━━ RECORDS FOR THIS EXERCISE ━━
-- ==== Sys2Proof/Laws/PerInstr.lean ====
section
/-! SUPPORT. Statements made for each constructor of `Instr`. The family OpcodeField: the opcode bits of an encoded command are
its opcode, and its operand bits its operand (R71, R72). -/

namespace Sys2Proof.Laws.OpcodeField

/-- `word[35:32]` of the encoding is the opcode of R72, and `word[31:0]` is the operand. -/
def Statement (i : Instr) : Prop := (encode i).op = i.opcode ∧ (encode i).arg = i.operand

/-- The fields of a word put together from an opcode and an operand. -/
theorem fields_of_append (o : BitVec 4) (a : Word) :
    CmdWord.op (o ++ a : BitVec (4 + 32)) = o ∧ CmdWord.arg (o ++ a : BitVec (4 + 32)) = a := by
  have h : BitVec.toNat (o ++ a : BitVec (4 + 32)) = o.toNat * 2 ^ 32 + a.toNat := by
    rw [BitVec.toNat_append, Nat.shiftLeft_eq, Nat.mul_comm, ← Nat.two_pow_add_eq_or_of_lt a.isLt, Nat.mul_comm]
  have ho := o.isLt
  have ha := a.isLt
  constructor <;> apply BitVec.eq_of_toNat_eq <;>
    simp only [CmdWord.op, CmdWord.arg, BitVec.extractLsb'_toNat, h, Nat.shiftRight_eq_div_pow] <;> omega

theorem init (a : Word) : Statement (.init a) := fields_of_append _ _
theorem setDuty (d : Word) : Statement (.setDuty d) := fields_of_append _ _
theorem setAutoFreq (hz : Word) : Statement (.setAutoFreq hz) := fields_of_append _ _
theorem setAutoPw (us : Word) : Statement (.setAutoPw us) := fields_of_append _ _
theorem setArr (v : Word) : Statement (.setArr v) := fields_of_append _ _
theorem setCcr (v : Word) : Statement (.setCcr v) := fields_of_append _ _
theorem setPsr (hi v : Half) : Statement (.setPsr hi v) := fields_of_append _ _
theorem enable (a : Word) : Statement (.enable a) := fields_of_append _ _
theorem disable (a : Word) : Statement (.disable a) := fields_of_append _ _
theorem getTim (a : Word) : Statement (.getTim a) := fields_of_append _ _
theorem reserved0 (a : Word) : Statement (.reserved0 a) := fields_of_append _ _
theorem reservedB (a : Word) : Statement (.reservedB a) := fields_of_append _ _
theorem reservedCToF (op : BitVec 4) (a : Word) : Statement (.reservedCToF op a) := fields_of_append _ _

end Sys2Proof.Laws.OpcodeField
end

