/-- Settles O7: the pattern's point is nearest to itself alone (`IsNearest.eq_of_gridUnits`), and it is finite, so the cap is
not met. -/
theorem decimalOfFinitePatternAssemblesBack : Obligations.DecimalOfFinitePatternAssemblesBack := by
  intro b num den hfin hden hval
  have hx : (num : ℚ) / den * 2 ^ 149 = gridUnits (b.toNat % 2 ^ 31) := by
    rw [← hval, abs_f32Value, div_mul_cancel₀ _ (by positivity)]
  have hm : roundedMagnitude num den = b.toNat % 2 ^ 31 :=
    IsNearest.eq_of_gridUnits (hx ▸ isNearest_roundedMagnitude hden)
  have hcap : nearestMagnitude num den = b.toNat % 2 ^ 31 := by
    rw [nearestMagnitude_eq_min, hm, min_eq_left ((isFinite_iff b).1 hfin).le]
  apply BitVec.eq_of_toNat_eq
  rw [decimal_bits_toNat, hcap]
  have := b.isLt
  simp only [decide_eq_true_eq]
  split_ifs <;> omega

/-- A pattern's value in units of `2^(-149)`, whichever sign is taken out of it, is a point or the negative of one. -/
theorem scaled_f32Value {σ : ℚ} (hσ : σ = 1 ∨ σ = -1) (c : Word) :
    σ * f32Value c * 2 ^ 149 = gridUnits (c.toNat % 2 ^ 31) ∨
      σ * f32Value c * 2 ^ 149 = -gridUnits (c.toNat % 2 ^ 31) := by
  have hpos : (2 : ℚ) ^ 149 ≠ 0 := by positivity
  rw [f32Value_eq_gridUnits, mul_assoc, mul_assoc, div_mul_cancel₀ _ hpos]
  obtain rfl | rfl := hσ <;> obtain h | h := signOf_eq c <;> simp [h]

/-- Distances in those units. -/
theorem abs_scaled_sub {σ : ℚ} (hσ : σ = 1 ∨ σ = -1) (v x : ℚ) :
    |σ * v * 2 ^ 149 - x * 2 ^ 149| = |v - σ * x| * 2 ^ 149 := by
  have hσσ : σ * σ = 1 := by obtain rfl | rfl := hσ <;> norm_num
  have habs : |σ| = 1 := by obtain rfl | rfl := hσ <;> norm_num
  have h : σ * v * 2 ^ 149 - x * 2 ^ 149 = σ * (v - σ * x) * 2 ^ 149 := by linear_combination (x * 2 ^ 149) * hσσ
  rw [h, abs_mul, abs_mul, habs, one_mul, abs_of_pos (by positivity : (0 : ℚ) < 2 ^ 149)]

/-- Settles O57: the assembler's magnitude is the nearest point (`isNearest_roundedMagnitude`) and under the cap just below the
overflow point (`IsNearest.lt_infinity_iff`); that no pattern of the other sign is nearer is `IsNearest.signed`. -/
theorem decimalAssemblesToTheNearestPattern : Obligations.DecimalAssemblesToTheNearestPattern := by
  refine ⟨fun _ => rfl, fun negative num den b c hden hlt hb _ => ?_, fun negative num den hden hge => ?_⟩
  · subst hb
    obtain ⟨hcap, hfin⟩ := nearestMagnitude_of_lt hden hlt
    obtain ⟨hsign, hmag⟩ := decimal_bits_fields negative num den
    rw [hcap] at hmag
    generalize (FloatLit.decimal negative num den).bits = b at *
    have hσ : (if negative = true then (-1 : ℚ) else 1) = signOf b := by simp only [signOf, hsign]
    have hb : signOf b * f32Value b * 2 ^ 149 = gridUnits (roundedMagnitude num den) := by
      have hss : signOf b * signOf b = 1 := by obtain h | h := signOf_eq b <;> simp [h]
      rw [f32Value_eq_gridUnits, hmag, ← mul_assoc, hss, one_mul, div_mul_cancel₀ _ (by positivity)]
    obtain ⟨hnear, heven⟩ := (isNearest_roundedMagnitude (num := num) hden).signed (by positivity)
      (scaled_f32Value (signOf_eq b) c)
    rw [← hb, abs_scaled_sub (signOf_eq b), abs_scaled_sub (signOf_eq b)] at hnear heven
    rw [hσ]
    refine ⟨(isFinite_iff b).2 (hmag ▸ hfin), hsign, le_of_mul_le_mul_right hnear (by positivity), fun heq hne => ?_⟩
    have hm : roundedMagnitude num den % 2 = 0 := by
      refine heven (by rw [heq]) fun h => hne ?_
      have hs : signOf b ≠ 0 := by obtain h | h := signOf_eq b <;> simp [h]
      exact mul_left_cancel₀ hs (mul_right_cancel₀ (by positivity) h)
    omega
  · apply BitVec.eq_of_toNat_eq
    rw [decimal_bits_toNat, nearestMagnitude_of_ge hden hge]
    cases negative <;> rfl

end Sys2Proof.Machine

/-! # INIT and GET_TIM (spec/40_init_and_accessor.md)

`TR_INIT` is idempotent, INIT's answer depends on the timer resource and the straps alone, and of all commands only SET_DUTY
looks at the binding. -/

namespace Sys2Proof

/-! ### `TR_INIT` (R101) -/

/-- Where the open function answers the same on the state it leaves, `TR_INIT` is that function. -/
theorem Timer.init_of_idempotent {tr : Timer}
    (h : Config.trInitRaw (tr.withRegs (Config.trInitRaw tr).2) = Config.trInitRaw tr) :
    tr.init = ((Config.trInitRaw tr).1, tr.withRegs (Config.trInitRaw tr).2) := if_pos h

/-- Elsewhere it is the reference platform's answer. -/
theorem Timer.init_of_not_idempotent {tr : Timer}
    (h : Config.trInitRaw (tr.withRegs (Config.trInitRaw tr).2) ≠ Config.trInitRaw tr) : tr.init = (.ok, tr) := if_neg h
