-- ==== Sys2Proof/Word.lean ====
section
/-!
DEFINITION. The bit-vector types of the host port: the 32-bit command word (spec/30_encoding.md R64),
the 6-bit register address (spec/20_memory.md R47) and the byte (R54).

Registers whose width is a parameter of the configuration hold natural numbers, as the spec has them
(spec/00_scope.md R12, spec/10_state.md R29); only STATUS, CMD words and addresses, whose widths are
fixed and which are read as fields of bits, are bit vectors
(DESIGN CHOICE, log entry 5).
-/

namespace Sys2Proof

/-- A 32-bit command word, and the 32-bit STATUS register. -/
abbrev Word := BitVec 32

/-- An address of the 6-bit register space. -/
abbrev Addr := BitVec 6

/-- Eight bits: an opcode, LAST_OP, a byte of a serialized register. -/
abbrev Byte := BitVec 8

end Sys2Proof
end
━━━
EXERCISE — The expected answer is an exact copy of the lines above, beginning at the line with "the operand. -/" and ending at the line with "theorem setCcr (v", with both ends in.

FINISHED TASK —
/-- `word[35:32]` of the encoding is the opcode of R72, and `word[31:0]` is the operand. -/
def Statement (i : Instr) : Prop := (encode i).op = i.opcode ∧ (encode i).arg = i.operand

/-- The fields of a word put together from an opcode and an operand. -/
theorem fields_of_append (o : BitVec 4) (a : Word) :
    CmdWord.op (o ++ a : BitVec (4 + 32)) = o ∧ CmdWord.arg (o ++ a : BitVec (4 + 32)) = a := by
  have h : BitVec.toNat (o ++ a : BitVec (4 + 32)) = o.toNat * 2 ^ 32 + a.toNat := by
    rw [BitVec.toNat_append, Nat.shiftLeft_eq, Nat.mul_comm, ← Nat.two_pow_add_eq_or_of_lt a.isLt, Nat.mul_comm]
  have ho := o.isLt
  have ha := a.isLt
  constructor <;> apply BitVec.eq_of_toNat_eq <;>
    simp only [CmdWord.op, CmdWord.arg, BitVec.extractLsb'_toNat, h, Nat.shiftRight_eq_div_pow] <;> omega

theorem init (a : Word) : Statement (.init a) := fields_of_append _ _
theorem setDuty (d : Word) : Statement (.setDuty d) := fields_of_append _ _
theorem setAutoFreq (hz : Word) : Statement (.setAutoFreq hz) := fields_of_append _ _
theorem setAutoPw (us : Word) : Statement (.setAutoPw us) := fields_of_append _ _
theorem setArr (v : Word) : Statement (.setArr v) := fields_of_append _ _
theorem setCcr (v : Word) : Statement (.setCcr v) := fields_of_append _ _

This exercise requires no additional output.